A titre d’exemple, on s’entendra pour dire que les catégories suivantes  en âge  légal  de pouvoir voter,  puissent  figurer sur  la liste électorale des primaires: tous les membres de bureaux exécutifs, de toutes les organisations  politiques, syndicales, ou de la société civile légalement constituées, tous les imams appointés et donc  reconnus par l’Etat, tous  les titulaires du diplôme de brevet d’études de premier cycle ou   d’un diplôme de l’enseignement supérieur, tous les professeurs d’université etc.

Il doit être entendu que ne sera accepté  sur la liste électorale des primaires  que les personnes  qui auront signé le programme de gouvernement  et payé  une participation de symbolique par exemple de 500 à 1000 Ouguiyas.

Compte tenu des délais qui nous séparent des prochaines élections, et en particulier l’élection  présidentielle de 2019,  il est urgent de commencer à débattre de l’ensemble de ce processus.

 Il va de soit que seuls les pôles du FNDU qui le souhaitent  et les partis politiques  ou regroupements  de partis de l’opposition  non membres du FNDU, peuvent être concernés  par le processus de négociation engagé.

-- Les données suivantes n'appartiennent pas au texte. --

-- ==== Sys2Proof/Machine/NoSource.lean ====
section
/-! DEFINITION. The 16 microwords with an unresolved source (txId 6 and 7), R306-R321 (45_transfers_alu_in_nop.md). -/

namespace Sys2Proof.Machine

/-- `MOV RI, S6` (R306). -/
def execMovRiS6 (cc : CmdBits) (s : State) : Result :=
  busStep .s6 .ri cc s

/-- `MOV A, S6` (R307). -/
def execMovAS6 (cc : CmdBits) (s : State) : Result :=
  busStep .s6 .a cc s

/-- `MOV B, S6` (R308). -/
def execMovBS6 (cc : CmdBits) (s : State) : Result :=
  busStep .s6 .b cc s

/-- `MOV C, S6` (R309). -/
def execMovCS6 (cc : CmdBits) (s : State) : Result :=
  busStep .s6 .c cc s

/-- `MOV R1, S6` (R310). -/
def execMovR1S6 (cc : CmdBits) (s : State) : Result :=
  busStep .s6 .r1 cc s

/-- `MOV R2, S6` (R311). -/
def execMovR2S6 (cc : CmdBits) (s : State) : Result :=
  busStep .s6 .r2 cc s

/-- `MOV OUT, S6` (R312). -/
def execMovOutS6 (cc : CmdBits) (s : State) : Result :=
  busStep .s6 .out cc s

/-- `MOV D7, S6` (R313). -/
def execMovD7S6 (cc : CmdBits) (s : State) : Result :=
  busStep .s6 .d7 cc s

/-- `MOV RI, S7` (R314). -/
def execMovRiS7 (cc : CmdBits) (s : State) : Result :=
  busStep .s7 .ri cc s

/-- `MOV A, S7` (R315). -/
def execMovAS7 (cc : CmdBits) (s : State) : Result :=
  busStep .s7 .a cc s

/-- `MOV B, S7` (R316). -/
def execMovBS7 (cc : CmdBits) (s : State) : Result :=
  busStep .s7 .b cc s

/-- `MOV C, S7` (R317). -/
def execMovCS7 (cc : CmdBits) (s : State) : Result :=
  busStep .s7 .c cc s

/-- `MOV R1, S7` (R318). -/
def execMovR1S7 (cc : CmdBits) (s : State) : Result :=
  busStep .s7 .r1 cc s

/-- `MOV R2, S7` (R319). -/
def execMovR2S7 (cc : CmdBits) (s : State) : Result :=
  busStep .s7 .r2 cc s

/-- `MOV OUT, S7` (R320). -/
def execMovOutS7 (cc : CmdBits) (s : State) : Result :=
  busStep .s7 .out cc s

/-- `MOV D7, S7` (R321). -/
def execMovD7S7 (cc : CmdBits) (s : State) : Result :=
  busStep .s7 .d7 cc s

end Sys2Proof.Machine
end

L’ensemble de ce processus doit être la partie essentielle de la feuille de route de la  lutte de l’opposition  démocratique  dont  la recherche d’un vrai dialogue  responsable avec le pouvoir  constitue  l’axe central pour permettre le renforcement de la démocratie dans le pays à travers des élections honnêtes, transparentes et organisées consensuellement.